Give your wife space and understanding before it is to late, notice when you point the finger you have three more pointing back at you. and most of all, turn to god for support.. support for you. it will be easier , and you never know your wife maybe waiting at the other end of the spectrum for you. NOT if you continue forcing what YOU want so YOU will be happy, and not your wife or kids. There is a fine line between turning to god for guidance and for your own selfish needs...be wise enough to know the difference and not get tripped by an emotional vortex.


A reader says ... This is the exact thing that my husband and I are going through. We have been married 12 years and spent our 12th anniversary apart. I don't want to be without my family through the holidays much less a 13th year. I did try to take my life and I can say with certain that it was the worst mistake I have ever made in concerns with my family. I have been learning patience and with that some peace and calmness is helping me to prevent the screaming and yelling. He says he doesn't want to fight anymore and neither do I and I can't get him to understand that he could be " In Love with Me Again" if given time and a chance. I know he still loves me.....

Scared in MO

A reader says ... how do you stay in a marriage, when the person is  emotinally abusive  to you, dosen't even accept you for what you are, and is constantly trying to make me live his life, and if you don't , its a battle. Light hearted converstation, turns into a argument,  treats me with disrespect, yell at me, belittles me in front of the children. Alot of anger in this house hold, what am I suppose to do?

A reader says ... I'm going through the same issues and problems. If fact, it sounds like I wrote your story.

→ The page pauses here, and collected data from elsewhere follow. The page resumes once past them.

theorem good_execDdrTrainingLost (channel : Fin 4) (s : State) (h : GoodS qq s) :
    GoodNext qq (execDdrTrainingLost channel s) := by
  unfold execDdrTrainingLost
  try dsimp only
  repeat' first
    | (with_reducible first | assumption | apply good_raise | apply good_sageEval | apply good_modTram | apply good_requestWarm | apply good_ite | apply goodNext_ite | refine (goodNext_next _).2 ?_)
    | (intro _; intros; dsimp only) | (intro _; intros) | split | dsimp only

theorem good_execStartFailReset (s : State) (h : GoodS qq s) :
    GoodNext qq (execStartFailReset s) := by
  unfold execStartFailReset
  try dsimp only
  repeat' first
    | (with_reducible first | assumption | apply good_requestWarm | apply good_startFail | apply good_ite | apply goodNext_ite | refine (goodNext_next _).2 ?_)
    | (intro _; intros; dsimp only) | (intro _; intros) | with_reducible refine good_of_fst (by assumption) ?_ | with_reducible refine good_of_snd (by assumption) ?_ | split | dsimp only | (rename_i hq; split at hq) | (rename_i hq; cases hq)

theorem good_tripOff (s : State) (h : GoodS qq s) :
    GoodS qq (tripOff s) := by
  unfold tripOff
  try dsimp only
  repeat' first
    | (with_reducible first | assumption | apply good_each | apply good_forceOff | apply good_modSys | refine good_each _ _ _ ?_ ?_)
    | (intro _; intros; dsimp only) | (intro _; intros) | split | dsimp only

theorem good_execThermalTrip (temps : List Int) (s : State) (h : GoodS qq s) :
    GoodNext qq (execThermalTrip temps s) := by
  unfold execThermalTrip
  try dsimp only
  repeat' first
    | (with_reducible first | assumption | apply good_sampleTemps | apply good_checkWarn | apply good_modHld | apply good_hardwareSafe | apply good_modSys | apply good_commitSave | apply good_tripOff | apply good_ite | apply goodNext_ite | refine (goodNext_next _).2 ?_)
    | (intro _; intros; dsimp only) | (intro _; intros) | with_reducible refine good_of_fst (by assumption) ?_ | with_reducible refine good_of_snd (by assumption) ?_ | split | dsimp only | (rename_i hq; split at hq) | (rename_i hq; cases hq)

/-! Boot -/

theorem good_bringSlice (s : State) (h : GoodS qq s) :
    GoodS qq (bringSlice s) := by
  unfold bringSlice
  try dsimp only
  repeat' first
    | (with_reducible first | assumption | apply good_setReg | apply good_setFldAt | apply good_groupTarget | apply good_ite | apply goodNext_ite | refine good_foldl _ _ ?_ _ ?_ | refine good_foldl_fst _ _ ?_ _ ?_ | refine good_foldl_snd _ _ ?_ _ ?_)
    | (intro _; intros; dsimp only) | (intro _; intros) | split | dsimp only

theorem good_copyImage (s : State) (x : Nat) (h : GoodS qq s) :
    GoodS qq (copyImage s x) := by
  unfold copyImage
  try dsimp only
  repeat' first
    | (with_reducible first | assumption | apply good_putData)
    | (intro _; intros; dsimp only) | (intro _; intros) | split | dsimp only

theorem good_jump (s : State) (x : Nat) (first : Nat) (trial : Bool) (trials : Nat) (h : GoodS qq s) :
    GoodS qq (jump s x first trial trials) := by
  unfold jump
  try dsimp only
  repeat' first
    | (with_reducible first | assumption | apply good_setReg | apply good_modSys | apply good_startFail | apply good_ite | apply goodNext_ite)
    | (intro _; intros; dsimp only) | (intro _; intros) | split | dsimp only

theorem good_trySlot (s : State) (x first : Nat) (c : ImageCheck) (h : GoodS qq s) :
    GoodS qq (trySlot s x first c).1 := by
  unfold trySlot
  try dsimp only
  repeat' first
    | (with_reducible first | assumption | apply good_appendRecord | apply good_copyImage | apply good_jump | apply good_ite | apply goodNext_ite)
    | (intro _; intros; dsimp only) | (intro _; intros) | split | dsimp only

theorem good_selectImage (s : State) (a b : ImageCheck) (h : GoodS qq s) :
    GoodS qq (selectImage s a b) := by
  unfold selectImage
  try dsimp only
  repeat' first
    | (with_reducible first | assumption | apply good_setReg | apply good_modSys | apply good_trySlot | apply good_ite | apply goodNext_ite)
    | (intro _; intros; dsimp only) | (intro _; intros) | split | dsimp only

theorem good_execBootImageSelect (a b : ImageCheck) (s : State) (h : GoodS qq s) :
    GoodNext qq (execBootImageSelect a b s) := by
  unfold execBootImageSelect
  try dsimp only
  repeat' first
    | (with_reducible first | assumption | apply good_bringSlice | apply good_selectImage | apply good_ite | apply goodNext_ite | refine (goodNext_next _).2 ?_)
    | (intro _; intros; dsimp only) | (intro _; intros) | split | dsimp only

theorem good_writeXspiCmd (s : State) (v : Nat) (h : GoodS qq s) :
    GoodS qq (writeXspiCmd s v) := by
  unfold writeXspiCmd
  try dsimp only
  repeat' first
    | (with_reducible first | assumption | apply good_modSys | apply good_ite | apply goodNext_ite)
    | (intro _; intros; dsimp only) | (intro _; intros) | with_reducible refine good_of_fst (by assumption) ?_ | with_reducible refine good_of_snd (by assumption) ?_ | split | dsimp only | (rename_i hq; split at hq) | (rename_i hq; cases hq)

I will pray for you and your family.  Please pray for mine.

A reader says ... You are right, love is a choice and if she will honor God and stick with her wedding vows, God will honor her and bring the feelings of love back again.  I pray she will have a change of heart and decide to be committed to God and her family and you.  80 percent of those that get divorced and remarried wish they had stayed married the first time.  She will regret getting divorced later in her life.  So for her sake and for your sake and hers and your kids sake I pray she will stay married.

I hope many others will be praying for her and that God will touch her heart.  There are many women that wish they had a good husband who loves God and loves them like you love your wife.  It takes two to argue and usually both the husband and wife are partly guilty in a family where there is much arguing.  But if either one will give up the bitterness and forgive the other one and begin loving them unconditionally the way God wants us to, it can change the home atmosphere to a peaceful loving atmosphere in a short period of time.  And as the couple focuses on solving the problems that cause them to be irritable with each other they can end up very happy together.